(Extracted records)
----------------

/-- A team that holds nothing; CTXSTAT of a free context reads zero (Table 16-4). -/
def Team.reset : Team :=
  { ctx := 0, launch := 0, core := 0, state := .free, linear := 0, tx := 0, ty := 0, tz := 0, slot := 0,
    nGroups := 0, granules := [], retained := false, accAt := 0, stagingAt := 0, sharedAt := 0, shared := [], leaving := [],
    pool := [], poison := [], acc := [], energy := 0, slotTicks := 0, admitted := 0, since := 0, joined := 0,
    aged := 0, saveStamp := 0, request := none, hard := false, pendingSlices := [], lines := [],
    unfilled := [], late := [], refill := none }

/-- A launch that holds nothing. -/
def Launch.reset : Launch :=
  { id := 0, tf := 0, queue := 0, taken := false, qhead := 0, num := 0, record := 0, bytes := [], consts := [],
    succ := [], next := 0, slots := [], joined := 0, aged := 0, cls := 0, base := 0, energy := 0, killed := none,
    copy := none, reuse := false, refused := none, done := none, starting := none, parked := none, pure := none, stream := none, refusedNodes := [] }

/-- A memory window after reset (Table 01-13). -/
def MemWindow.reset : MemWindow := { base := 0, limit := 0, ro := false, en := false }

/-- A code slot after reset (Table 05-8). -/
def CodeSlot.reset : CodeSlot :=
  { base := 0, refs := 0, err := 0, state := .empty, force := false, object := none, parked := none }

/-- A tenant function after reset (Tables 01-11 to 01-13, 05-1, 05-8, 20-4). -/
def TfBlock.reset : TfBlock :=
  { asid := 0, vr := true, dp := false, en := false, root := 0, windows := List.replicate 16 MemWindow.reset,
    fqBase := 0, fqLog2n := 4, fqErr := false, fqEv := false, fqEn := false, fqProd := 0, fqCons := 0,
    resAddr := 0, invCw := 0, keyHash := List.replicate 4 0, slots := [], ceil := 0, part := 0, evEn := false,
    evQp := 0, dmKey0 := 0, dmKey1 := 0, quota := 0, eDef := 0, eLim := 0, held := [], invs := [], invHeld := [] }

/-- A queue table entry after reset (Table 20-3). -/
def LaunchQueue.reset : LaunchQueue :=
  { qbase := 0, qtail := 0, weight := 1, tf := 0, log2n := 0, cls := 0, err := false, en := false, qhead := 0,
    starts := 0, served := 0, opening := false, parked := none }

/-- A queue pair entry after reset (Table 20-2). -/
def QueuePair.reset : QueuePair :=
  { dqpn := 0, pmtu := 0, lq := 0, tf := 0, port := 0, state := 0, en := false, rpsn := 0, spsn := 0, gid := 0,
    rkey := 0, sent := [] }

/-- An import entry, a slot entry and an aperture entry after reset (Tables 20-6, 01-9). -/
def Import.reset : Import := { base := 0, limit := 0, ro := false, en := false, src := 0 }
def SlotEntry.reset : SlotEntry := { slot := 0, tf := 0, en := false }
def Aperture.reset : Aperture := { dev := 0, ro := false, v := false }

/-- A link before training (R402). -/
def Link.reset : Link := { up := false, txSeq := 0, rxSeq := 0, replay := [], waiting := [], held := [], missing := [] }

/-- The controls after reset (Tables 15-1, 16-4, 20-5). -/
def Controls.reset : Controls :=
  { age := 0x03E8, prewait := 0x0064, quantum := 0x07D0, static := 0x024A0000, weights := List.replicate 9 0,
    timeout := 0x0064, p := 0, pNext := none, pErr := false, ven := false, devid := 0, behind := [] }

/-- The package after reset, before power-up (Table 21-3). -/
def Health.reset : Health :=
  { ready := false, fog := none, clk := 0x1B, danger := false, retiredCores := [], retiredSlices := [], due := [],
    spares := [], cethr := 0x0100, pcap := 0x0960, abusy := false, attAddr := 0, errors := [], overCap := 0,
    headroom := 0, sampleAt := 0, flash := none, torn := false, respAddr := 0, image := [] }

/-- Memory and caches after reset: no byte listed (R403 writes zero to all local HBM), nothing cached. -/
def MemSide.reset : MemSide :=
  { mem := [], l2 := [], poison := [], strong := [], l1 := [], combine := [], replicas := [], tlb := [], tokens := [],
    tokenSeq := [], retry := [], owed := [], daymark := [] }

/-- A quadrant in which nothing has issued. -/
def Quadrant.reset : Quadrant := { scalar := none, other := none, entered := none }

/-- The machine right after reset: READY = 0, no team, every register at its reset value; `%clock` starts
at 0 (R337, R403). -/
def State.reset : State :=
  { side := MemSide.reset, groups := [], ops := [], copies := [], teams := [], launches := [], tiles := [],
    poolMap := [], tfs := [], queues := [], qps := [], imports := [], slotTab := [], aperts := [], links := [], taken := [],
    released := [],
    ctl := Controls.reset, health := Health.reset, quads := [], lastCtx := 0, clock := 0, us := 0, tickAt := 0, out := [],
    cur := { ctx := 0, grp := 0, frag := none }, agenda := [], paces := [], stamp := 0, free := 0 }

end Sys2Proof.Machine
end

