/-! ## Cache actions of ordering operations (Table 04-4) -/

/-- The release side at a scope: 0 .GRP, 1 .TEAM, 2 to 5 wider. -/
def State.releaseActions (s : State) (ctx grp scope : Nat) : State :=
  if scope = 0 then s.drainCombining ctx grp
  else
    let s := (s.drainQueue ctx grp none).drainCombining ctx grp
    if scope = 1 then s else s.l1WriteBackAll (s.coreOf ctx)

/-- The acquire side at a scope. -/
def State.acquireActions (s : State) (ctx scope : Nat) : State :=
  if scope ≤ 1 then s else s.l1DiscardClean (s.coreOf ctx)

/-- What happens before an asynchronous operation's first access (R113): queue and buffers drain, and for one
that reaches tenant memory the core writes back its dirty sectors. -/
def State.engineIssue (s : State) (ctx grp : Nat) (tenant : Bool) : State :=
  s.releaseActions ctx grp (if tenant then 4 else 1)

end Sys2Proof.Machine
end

----------------

Directions for this task: Collect every line above that contains the word "qhead".

Finished exercise:
  { id := 0, tf := 0, queue := 0, taken := false, qhead := 0, num := 0, record := 0, bytes := [], consts := [],
  { qbase := 0, qtail := 0, weight := 1, tf := 0, log2n := 0, cls := 0, err := false, en := false, qhead := 0,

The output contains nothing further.